O agronegócio brasileiro enfrenta um cenário de crescente preocupação com a paralisação de processos estratégicos no Supremo Tribunal Federal. Ao menos 19 ações de interesse direto do setor estão pendentes de definição, o que tem gerado incertezas sobre direitos de propriedade e regras de mercado.
A instabilidade institucional na Corte, evidenciada recentemente por discussões internas, acaba dificultando o avanço de temas vitais como o marco temporal, a regularização fundiária e o licenciamento ambiental. Esse cenário de indefinição preocupa entidades do setor, conforme informação divulgada pela CNN.
A seguir, entenda como essa falta de previsibilidade jurídica pode afetar desde o planejamento de investimentos até a obtenção de crédito essencial para a próxima safra.
O impacto real no planejamento e no crédito rural
Para o advogado especialista em direito do agro, Walisson Lima, o maior problema não é apenas o atraso, mas a manutenção da insegurança jurídica. Enquanto não há uma decisão definitiva, produtores e investidores precisam atuar considerando múltiplos cenários possíveis.
Essa instabilidade afeta diretamente a estruturação de contratos e a avaliação de passivos, o que pode restringir o acesso ao crédito. Conforme o especialista, a falta de definições claras sobre questões fundiárias e tributárias acaba por prolongar situações de incerteza para todos os envolvidos no campo.
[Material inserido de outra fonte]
/-- Run state, jobs, streams and pools (R234, R249, R251, R380, R394 to R396, R536). -/
def State.controlEntry (s : State) (m index sub : Nat) : Option (List Byte) :=
  let key := index * 256 + sub
  if key = 0x200001 then some (leBytes 1 s.run.st.code)
  else if key = 0x200004 then some (leBytes 4 ((s.up - s.run.since) / msPs))
  else if key = 0x200005 then some (leBytes 2 s.openAlarms)
  else if 0x201002 ≤ key && key ≤ 0x201004 then some (leBytes 4 (tget s.summaries (sub - 2)).ready)
  else if 0x201101 ≤ key && key ≤ 0x201103 then some (tget s.summaries (sub - 1)).held
  else if key = 0x201201 then some (leBytes 4 (tget s.selects m))
  else if key = 0x201202 then some (s.stream (tget s.selects m)).bytes
  else if key = 0x201203 then some (leBytes 8 (s.stream (tget s.selects m)).user)
  else if key = 0x202001 then some (table 4 s.pins)
  else if key = 0x202002 then some (leBytes 2 s.pins.length)
  else if key = 0x400004 then some (leBytes 1 s.leversInForce)
  else if key = 0x400005 then some (leBytes 8 (s.val 0x4000 5 + (match s.power.limitSince with
    | some t => (s.up - t) / msPs
    | none => 0)))
  else if key = 0x400105 then some (leBytes 1 (s.power.feedA + 4 * s.power.feedB))
  else if key = 0x400405 then some (table 4 ((List.range 16).map (fun c => ((s.core c).standIns.map (fun i => 2 ^ i)).sum)))
  else if key = 0x600204 then some (leBytes 8 (s.val 0x6002 4 + (match s.power.throttleSince with
    | some t => (s.up - t) / msPs
    | none => 0)))
  else if 0x401201 ≤ key && key ≤ 0x401208 then some (leBytes 1 (s.job (sub - 1)).st.code)
  else if key = 0x40120A then some (leBytes 1 (s.sched.running.getD 0xFF))
  else if key = 0x40120C then some (leBytes 4 s.streamsInUse)
  else if key = 0x40120D then some (leBytes 4 (s.countStreams .queued))
  else if key = 0x40120E then some (leBytes 4 (match s.sched.running with
    | some j => s.freeFrames j .page
    | none => 0))
  else if key = 0x401301 || key = 0x401303 || key = 0x401305 then some (leBytes 2 (s.poolTotal (sub / 2)))
  else none

/-- Security (R273); the access-table hash is told with the other hashes. -/
def State.securityEntry (s : State) (index sub : Nat) : Option (List Byte) :=
  let x := s.security
  if index = 0x3100 && sub = 1 then some (leBytes 1 x.booted)
  else if index = 0x3100 && sub = 2 then some (leBytes 1 x.slotA.code)
  else if index = 0x3100 && sub = 3 then some (leBytes 1 x.slotB.code)
  else if index = 0x3100 && sub = 4 then some (leBytes 4 (field x.imageA 8 4))
  else if index = 0x3100 && sub = 5 then some (leBytes 4 (field x.imageB 8 4))
  else if index = 0x3110 && sub = 1 then some Config.publicKey
  else if index = 0x3110 && sub = 2 then some Config.certificate
  else if index = 0x3111 && sub = 2 then some x.report
  else none

/-- The alarm table (R491). -/
def State.alarmTable (s : State) : List Byte :=
  (List.range 1024).flatMap (fun i =>
    let a := tget s.events.alarms i
    leBytes 4 a.source ++ leBytes 2 a.code ++ leBytes 1 a.st ++ [0] ++ leBytes 4 a.count ++ [0, 0, 0, 0] ++ leBytes 8 a.first ++
    leBytes 8 a.last)

/-- Events (R493). -/
def State.eventEntry (s : State) (index sub : Nat) : Option (List Byte) :=
  let e := s.events
  if index = 0x7000 && sub = 1 then some (leBytes 8 e.next)
  else if index = 0x7001 && sub = 1 then some s.alarmTable
  else if index = 0x7005 && sub = 1 then
    some (leBytes 1 ((if e.wheel.storm then 1 else 0) + (if e.emergency.storm then 2 else 0) + (if e.export_.storm then 4 else 0)))
  else if index = 0x7010 && sub = 1 then some (padTo 64 0 e.statistics)
  else none

/-- An entry whose value is told from the state as it stands. -/
def State.told (s : State) (m index sub : Nat) : Option (List Byte) :=
  if sub = 0 && !(index < 0x1010) then none
  else if index = 0x1001 then some (leBytes 1 s.errorRegister)
  else if index = 0x100A then some s.softwareVersion
  else if index = 0x1018 then
    (if sub = 4 then some ((serialOf Config.certificate).drop 8) else if sub = 5 then some (serialOf Config.certificate) else none)
  else if index < 0x2000 then none
  else if index = 0x2003 || (0x2100 ≤ index && index < 0x2200) then s.timeEntry index sub
  else if index = 0x2201 then s.twinEntry sub
  else if 0x2300 ≤ index && index < 0x2480 then s.fabricEntry index sub
  else if 0x2500 ≤ index && index < 0x2502 then s.hostEntry (index - 0x2500) sub
  else if 0x3100 ≤ index && index < 0x4000 then s.securityEntry index sub
  else if 0x5000 ≤ index && index < 0x5010 then s.coreEntry (index - 0x5000) sub
  else if 0x5100 ≤ index && index < 0x5500 then s.engineEntry ((index - 0x5100) / 0x40) ((index - 0x5100) % 0x40) sub
  else if 0x5800 ≤ index && index < 0x5808 then s.cartEntry (index - 0x5800) sub
  else if 0x5900 ≤ index && index < 0x5914 then s.stackEntry (index - 0x5900) sub
  else if index = 0x6000 || index = 0x6001 then s.thermalEntry index sub
  else if 0x6100 ≤ index && index < 0x6110 then s.loopEntry (index - 0x6100) sub
  else if 0x6200 ≤ index && index < 0x6210 then s.dacEntry (index - 0x6200) sub
  else if 0x6300 ≤ index && index < 0x6310 then s.adcEntry (index - 0x6300) sub
  else if 0x6400 ≤ index && index < 0x6410 then s.sineEntry (index - 0x6400) sub
  else if 0x7000 ≤ index && index < 0x7011 then s.eventEntry index sub
  else s.controlEntry m index sub

/-- The bytes of an entry but the hash of the access tables. -/
def State.stored (s : State) (m index sub : Nat) : List Byte :=
  match odRow index sub with
  | none => []
  | some r =>
    match s.told m index sub with
    | some bs => if r.bytes = 0 then bs else padTo r.bytes 0 bs
    | none => leBytes r.bytes (s.val index sub)

-- hashes (R272)

/-- A record of a hash: index, sub-index and the entry's value. -/
def State.hashRecord (s : State) (index sub : Nat) : List Byte := leBytes 2 index ++ leBytes 1 sub ++ s.stored 0 index sub

/-- The access-table hash: every entry of 0x3010 to 0x3073. -/
def State.accessHash (s : State) : List Byte :=
  shake256 ((List.range 0x64).flatMap (fun i => (List.range 256).flatMap (fun sub =>
    if (odRow (0x3010 + i) sub).isSome then s.hashRecord (0x3010 + i) sub else [])))

/-- The configuration hash: every rw entry outside classes ACCESS and SECURITY. -/
def State.configHash (s : State) : List Byte :=
  shake256 ((List.range 0x6011).flatMap (fun i =>
    let index := 0x1000 + i
    if 0x3000 ≤ index && index < 0x4000 then []
    else ((odRows index).filter (fun r => r.acc = 1)).flatMap (fun r => s.hashRecord index r.sub)))

/-- The bytes of an entry, as a master reads it (R380). -/
def State.entryBytes (s : State) (m index sub : Nat) : List Byte :=
  if index = 0x3000 && sub = 4 then s.accessHash else s.stored m index sub

end Sys2Proof.Machine
end

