-- the dictionary's roads (R370, R373, R379 to R390)

/-- Reads and writes of entries (R370, R373, R380, R381, R382, R387, R388, R389, R390). A write of an entry over CoE or a host's slot is checked,
refused with its abort code, or acted on; a plain entry then holds the value. A read answers the entry's bytes, and an rc entry
is 0 after it. A segmented transfer goes on with an alternating toggle, aborts with 0x0503_0000 on another and with 0x0504_0000 after
1 s idle. A low-half read of a 64-bit value captures its high half, which the high-half read returns; a low-half write is held until the
matching high half writes both. An access block answers LENGTH and DATA, or ERROR and ABORT. -/
def Obligations.DictionaryRoadsReadAndWrite : Prop :=
  (∀ (s : State) (m : Nat) (coe : Bool) (d : List Byte), ∀ e ∈ [(0x2300, 0x14), (0x2300, 0xE), (0x2500, 8), (0x4003, 6), (0x4010, 6)],
    s.writeAct m coe e.1 e.2 d = (0, s.setVal e.1 e.2 (leNat d))) ∧
  (∀ (s b : State) (dt i k : Nat) (index : BitVec 16) (sub : BitVec 8) (d : List Byte), b = s.elapse dt → i = index.toNat →
    k = sub.toNat → commObject i = false →
    (b.hears .coe = false → exec (.entryWrite dt .coe index sub d) s = .next b ∧ exec (.rcEntryRead dt .coe index sub) s = .next b) ∧
    (b.hears .coe = true →
      ((b.writeGate .coe i k d).1 ≠ 0 → exec (.entryWrite dt .coe index sub d) s =
        .next ((b.writeGate .coe i k d).2.emit (.sdoAbort (b.writeGate .coe i k d).1))) ∧
      ((b.writeGate .coe i k d).1 = 0 → exec (.entryWrite dt .coe index sub d) s =
        .next ((b.writeAct 1 true i k d).2.reply .coe i k (b.writeAct 1 true i k d).1)) ∧
      ((b.readGate .coe i k).1 ≠ 0 → exec (.rcEntryRead dt .coe index sub) s =
        .next ((b.readGate .coe i k).2.emit (.sdoAbort (b.readGate .coe i k).1))) ∧
      ((b.readGate .coe i k).1 = 0 → (b.readBytes 1 i k).length ≤ 1008 → ∃ t, exec (.rcEntryRead dt .coe index sub) s = .next t ∧
        t.out = b.out ++ [.sdo i k (b.readBytes 1 i k)] ∧
        (i ≠ 0x7003 → (odRow i k).any (fun r => r.acc = 4) = true → t.val i k = 0) ∧
        (i ≠ 0x7003 → (odRow i k).any (fun r => r.acc = 4) = false → t.od = b.od)))) ∧
  (∀ (s b : State) (dt i k : Nat) (p : Fin 2) (index : BitVec 16) (sub : BitVec 8) (d : List Byte), b = s.elapse dt →
    i = index.toNat → k = sub.toNat → viaOf (.host p) i k = .direct p →
    (b.hears (.direct p) = false → exec (.entryWrite dt (.host p) index sub d) s = .next b ∧
      exec (.rcEntryRead dt (.host p) index sub) s = .next b) ∧
    (b.hears (.direct p) = true → (b.host p).writeShadow = none →
      ((b.writeGate (.direct p) i k d).1 ≠ 0 → exec (.entryWrite dt (.host p) index sub d) s =
        .next ((b.writeGate (.direct p) i k d).2.refuseDirect p i k (b.writeGate (.direct p) i k d).1)) ∧
      ((b.writeGate (.direct p) i k d).1 = 0 → exec (.entryWrite dt (.host p) index sub d) s =
        .next ((b.writeAct (2 + p) false i k d).2.reply (.direct p) i k (b.writeAct (2 + p) false i k d).1)) ∧
      exec (.rcEntryRead dt (.host p) index sub) s =
        .next ((b.slotRead p i k true).1.emit (.busRead p (b.slotRead p i k true).2)))) ∧
  (∀ (s b : State) (dt : Nat) (toggle last : Bool) (d : List Byte) (x : Sdo), b = s.elapse dt →
    (b.sdo = none → exec (.sdoSegment dt none toggle last d) s = .next b ∧ exec (.sdoSegmentTimeout dt) s = .next b) ∧
    (b.sdo = some x →
      (b.up ≤ x.at_ + 1000000000000 → exec (.sdoSegmentTimeout dt) s = .next b) ∧
      (x.at_ + 1000000000000 < b.up → exec (.sdoSegmentTimeout dt) s =
        .next (({ b with sdo := none } : State).emit (.sdoAbort 0x05040000))) ∧
      (b.hears .coe = false → exec (.sdoSegment dt none toggle last d) s = .next b) ∧
      (b.hears .coe = true → toggle ≠ x.toggle → exec (.sdoSegment dt none toggle last d) s =
        .next (({ b with sdo := none } : State).emit (.sdoAbort 0x05030000))) ∧
      (b.hears .coe = true → toggle = x.toggle →
        (x.write = true → last = true → exec (.sdoSegment dt none toggle last d) s = .next (b.sdoFinish x (x.data ++ d))) ∧
        (x.write = true → last = false → ∃ t, exec (.sdoSegment dt none toggle last d) s = .next t ∧
          t.sdo = some { x with toggle := !x.toggle, data := x.data ++ d, at_ := b.up } ∧ t.od = b.od) ∧
        (x.write = false → ∃ t, exec (.sdoSegment dt none toggle last d) s = .next t ∧
          t.out = b.out ++ [.sdo x.index x.sub (x.data.take 1015)] ∧
          (x.data.length ≤ 1015 → t.sdo = none) ∧
          (1015 < x.data.length →
            t.sdo = some { x with toggle := !x.toggle, data := x.data.drop 1015, at_ := b.up }))))) ∧
  (∀ (s b : State) (dt : Nat) (r : SdoStart) (toggle last : Bool) (d : List Byte), b = s.elapse dt →
    (b.hears .coe = false → exec (.sdoSegment dt (some r) toggle last d) s = .next b) ∧
    (b.hears .coe = true → r.write = false → exec (.sdoSegment dt (some r) toggle last d) s =
      .next (({ b with sdo := none } : State).sdoRead r.index.toNat r.sub.toNat r.complete)) ∧
    (b.hears .coe = true → r.write = true → last = false → ∃ t, exec (.sdoSegment dt (some r) toggle last d) s = .next t ∧
      t.sdo = some { index := r.index.toNat, sub := r.sub.toNat, complete := r.complete, write := true, toggle := false, data := d
                     at_ := b.up } ∧ t.od = b.od)) ∧
  (∀ (s b : State) (dt a : Nat) (p : Fin 2) (off : BitVec 26) (v : BitVec 32), b = s.elapse dt → a = off.toNat →
    (a % 8 ≠ 0 ∨ b.bar0Up p a = false → exec (.lowHalfRead dt p off) s = .next b ∧ exec (.lowHalfWrite dt p off v) s = .next b) ∧
    (a % 8 ≠ 4 ∨ b.bar0Up p a = false → exec (.highHalfRead dt p off) s = .next b ∧
      exec (.highHalfWrite dt p off v) s = .next b) ∧
    (a % 8 = 0 → b.bar0Up p a = true →
      (wideAt p a = false → exec (.lowHalfRead dt p off) s =
        .next ((b.bar0Read p a true).1.emit (.busRead p ((b.bar0Read p a true).2.take 4)))) ∧
      (wideAt p a = true → ∃ t, exec (.lowHalfRead dt p off) s = .next t ∧
        t.out = (b.bar0Read p a true).1.out ++ [.busRead p ((b.bar0Read p a true).2.take 4)] ∧
        (t.host p).readShadow = some (a, field (b.bar0Read p a true).2 4 4)) ∧
      (wideAt p a = true → a ≠ blockAt p + 0x18 → ∃ t, exec (.lowHalfWrite dt p off v) s = .next t ∧
        (t.host p).writeShadow = some (a, v.toNat) ∧ t.mem = b.mem ∧ t.out = b.out ∧ t.streams = b.streams) ∧
      (wideAt p a = false → (b.host p).writeShadow = none → exec (.lowHalfWrite dt p off v) s =
        .next (b.bar0Write p a (leBytes 4 v.toNat)))) ∧
    (a % 8 = 4 → b.bar0Up p a = true →
      (∀ hi : Nat, wideAt p (a - 4) = true → (b.host p).readShadow = some (a - 4, hi) → ∃ t, exec (.highHalfRead dt p off) s = .next t ∧
        t.out = b.out ++ [.busRead p (leBytes 4 hi)] ∧ (t.host p).readShadow = none ∧ t.od = b.od) ∧
      (∀ lo : Nat, (b.host p).writeShadow = some (a - 4, lo) → exec (.highHalfWrite dt p off v) s =
        .next ((b.modHost p (fun h => { h with writeShadow := none })).bar0Write p (a - 4)
          (leBytes 4 lo ++ leBytes 4 v.toNat))) ∧
      ((b.host p).writeShadow = none → exec (.highHalfWrite dt p off v) s =
        .next (b.bar0Write p a (leBytes 4 v.toNat))))) ∧
  (∀ (s b c : State) (dt i k : Nat) (p : Fin 2) (index : BitVec 16) (sub : BitVec 8) (res : BitVec 6) (d : List Byte),
    b = s.elapse dt → i = index.toNat → k = sub.toNat → c = b.dropLow p →
    (b.hears (.block p) = false → ∀ x ∈ [Instr.accessBlockRead dt p index sub res, .accessBlockCompleteRead dt p index sub res,
      .accessBlockWrite dt p index sub res d, .accessBlockCompleteWrite dt p index sub res d], exec x s = .next b) ∧
    (b.hears (.block p) = true → res ≠ 0 → ∀ x ∈ [Instr.accessBlockRead dt p index sub res,
      .accessBlockCompleteRead dt p index sub res, .accessBlockWrite dt p index sub res d,
      .accessBlockCompleteWrite dt p index sub res d],
      ∃ t, exec x s = .next t ∧ (t.host p).error = true ∧ (t.host p).abort = 0x06090011 ∧ t.mem = b.mem) ∧
    (b.hears (.block p) = true → res = 0 →
      (∀ e ∈ [(Instr.accessBlockRead dt p index sub res, c.readEntry (.block p) i k),
          (.accessBlockCompleteRead dt p index sub res, c.completeRead (.block p) i k)],
        (e.2.1 = 0 → ∃ t, exec e.1 s = .next t ∧ (t.host p).error = false ∧ (t.host p).abort = 0 ∧
          (t.host p).length = e.2.2.2.length ∧ (t.host p).data.take e.2.2.2.length = e.2.2.2) ∧
        (e.2.1 ≠ 0 → ∃ t, exec e.1 s = .next t ∧ (t.host p).error = true ∧ (t.host p).abort = e.2.1)) ∧
      (d.length ≤ 520192 → ∀ m : State, m = c.modHost p (fun h => { (h.putData 0 d) with length := d.length }) →
        ((m.writeGate (.block p) i k d).1 ≠ 0 → ∃ t, exec (.accessBlockWrite dt p index sub res d) s = .next t ∧
          (t.host p).error = true ∧ (t.host p).abort = (m.writeGate (.block p) i k d).1) ∧
        ((m.writeGate (.block p) i k d).1 = 0 → exec (.accessBlockWrite dt p index sub res d) s =
          .next ((m.writeAct (2 + p) false i k d).2.reply (.block p) i k (m.writeAct (2 + p) false i k d).1)) ∧
        exec (.accessBlockCompleteWrite dt p index sub res d) s = .next ((m.completeWrite (.block p) i k d).2.reply
          (.block p) i k (m.completeWrite (.block p) i k d).1)) ∧
      (520192 < d.length → ∀ x ∈ [Instr.accessBlockWrite dt p index sub res d, .accessBlockCompleteWrite dt p index sub res d],
        ∃ t, exec x s = .next t ∧ (t.host p).error = true ∧ (t.host p).abort = 0x06070010)))
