@[simp] theorem State.modCore_core (s : State) (i j : Nat) (f : Core → Core) :
    (s.modCore i f).core j = if j = i then f (s.core i) else s.core j := tget_tmod _ i j f
@[simp] theorem State.modJob_job (s : State) (i j : Nat) (f : Job → Job) :
    (s.modJob i f).job j = if j = i then f (s.job i) else s.job j := tget_tmod _ i j f
@[simp] theorem State.modStream_stream (s : State) (i j : Nat) (f : Stream → Stream) :
    (s.modStream i f).stream j = if j = i then f (s.stream i) else s.stream j := tget_tmod _ i j f
@[simp] theorem State.modPort_port (s : State) (i j : Nat) (f : Port → Port) :
    (s.modPort i f).port j = if j = i then f (s.port i) else s.port j := tget_tmod _ i j f
@[simp] theorem State.modQp_qp (s : State) (i j : Nat) (f : Qp → Qp) :
    (s.modQp i f).qp j = if j = i then f (s.qp i) else s.qp j := tget_tmod _ i j f
@[simp] theorem State.modHost_host (s : State) (i j : Nat) (f : HostPort → HostPort) :
    (s.modHost i f).host j = if j = i then f (s.host i) else s.host j := tget_tmod _ i j f
@[simp] theorem State.modLoops_loopCore (s : State) (i j : Nat) (f : LoopCore → LoopCore) :
    (s.modLoops i f).loopCore j = if j = i then f (s.loopCore i) else s.loopCore j := tget_tmod _ i j f
@[simp] theorem State.modConv_conv (s : State) (i j : Nat) (f : Converters → Converters) :
    (s.modConv i f).conv j = if j = i then f (s.conv i) else s.conv j := tget_tmod _ i j f
@[simp] theorem State.modZone_zone (s : State) (i j : Nat) (f : Zone → Zone) :
    (s.modZone i f).zone j = if j = i then f (s.zone i) else s.zone j := tget_tmod _ i j f
@[simp] theorem State.modCart_cart (s : State) (i j : Nat) (f : Cartridge → Cartridge) :
    (s.modCart i f).cart j = if j = i then f (s.cart i) else s.cart j := tget_tmod _ i j f

theorem State.modEng_eng (s : State) (c e x y : Nat) (f : Engine → Engine) :
    (s.modEng c e f).eng x y = if 34 * x + y = 34 * c + e then f (s.eng c e) else s.eng x y := tget_tmod _ _ _ f

@[simp] theorem State.modEng_eng_same (s : State) (c e : Nat) (f : Engine → Engine) :
    (s.modEng c e f).eng c e = f (s.eng c e) := by
  rw [State.modEng_eng, if_pos rfl]

/-- Engines are numbered below 34 on each core. -/
theorem State.modEng_eng_other (s : State) (c e x y : Nat) (f : Engine → Engine) (he : e < 34) (hy : y < 34)
    (h : x ≠ c ∨ y ≠ e) : (s.modEng c e f).eng x y = s.eng x y := by
  rw [State.modEng_eng, if_neg (by omega)]

@[simp] theorem State.modUnit_unit (s : State) (r x : Nat) (f : UnitState → UnitState) :
    (s.modUnit r f).unit x = if x = r then (f (tget s.units r)).st else s.unit x := by
  show (tget (tmod s.units r f) x).st = _
  rw [tget_tmod]
  split <;> rfl

@[simp] theorem State.putUnit_unit (s : State) (r x : Nat) (st : UnitSt) :
    (s.putUnit r st).unit x = if x = r then st else s.unit x := State.modUnit_unit s r x _

/-- An entry's value after one is written: of the entry itself what was written. -/
theorem State.setVal_val (s : State) (i k v x y : Nat) :
    (s.setVal i k v).val x y = if odKey x y = odKey i k then v else s.val x y := by
  have h : tfind (tsetD (odDefault (odKey i k)) s.od (odKey i k) v) (odKey x y) =
      if odKey x y = odKey i k then (if v = odDefault (odKey i k) then none else some v) else tfind s.od (odKey x y) := by
    unfold tsetD
    split
    · exact tfind_filter _ _ _
    · exact tfind_tput _ _ _ _
  unfold State.val State.setVal
  simp only [h]
  by_cases hk : odKey x y = odKey i k
  · simp only [hk, if_true]
    by_cases hv : v = odDefault (odKey i k)
    · simp only [hv, if_true]
    · simp only [hv, if_false]
  · simp only [hk, if_false]

@[simp] theorem State.setVal_val_same (s : State) (i k v : Nat) : (s.setVal i k v).val i k = v := by
  rw [State.setVal_val, if_pos rfl]

theorem State.setVal_val_other (s : State) (i k v x y : Nat) (h : odKey x y ≠ odKey i k) :
    (s.setVal i k v).val x y = s.val x y := by
  rw [State.setVal_val, if_neg h]

@[simp] theorem State.setVal_flag (s : State) (i k v x y : Nat) :
    (s.setVal i k v).flag x y = if odKey x y = odKey i k then decide (v = 1) else s.flag x y := by
  show decide ((s.setVal i k v).val x y = 1) = _
  rw [State.setVal_val]
  split <;> rfl

-- time

theorem Clock.elapse_up (c : Clock) (d : Nat) : (c.elapse d).up = c.up + d := by
  unfold Clock.elapse
  simp only
  split
  · rfl
  · split <;> rfl

@[simp] theorem State.elapse_up (s : State) (d : Nat) : (s.elapse d).up = s.up + d := Clock.elapse_up s.clock d

end Sys2Proof.Machine
end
Governança de terras e o risco aos investimentos
Richard Torsiano, diretor da R. Torsiano Consultoria, reforça que a demora na definição de temas estruturantes amplia o risco para toda a cadeia produtiva. Segundo ele, a segurança jurídica é o principal ativo para o desenvolvimento sustentável do país.
Torsiano destaca que temas como a aquisição de terras por estrangeiros e conflitos em faixas de fronteira exigem decisões estáveis. A ausência de regras transparentes acaba paralisando projetos estratégicos e reduzindo a confiança de investidores internacionais no mercado brasileiro.
Custo do dinheiro e a pressão sobre o produtor
O agronegócio já chega pressionado por uma oferta de crédito mais restrita. Dados da RGF-BIZDOC mostram que as emissões de CRA tiveram uma queda de 77% do primeiro para o segundo semestre deste ano, enquanto ações judiciais envolvendo CPRs dispararam.
O advogado Tomaz Lobo ressalta que, embora a crise no Judiciário não tenha criado esse aperto, ela atua como um fator que encarece a operação. Para ele, sessões canceladas e pedidos de vista sem prazo transferem ao tomador de crédito um custo adicional que nada tem a ver com a produtividade no campo.
A necessidade urgente de um cronograma claro
O economista Antônio Teodoro resume o sentimento do setor ao afirmar que o agro não pede necessariamente uma decisão favorável, mas, sim, um calendário previsível. Decidir contra é caro, mas não decidir é ainda mais oneroso para quem precisa produzir.
O setor defende que o Supremo estabeleça datas concretas para o julgamento de processos maduros, evitando que a mesma controvérsia retorne à pauta diversas vezes. A esperança é que a Corte devolva a previsibilidade necessária para que o Brasil continue gerando emprego e renda no campo.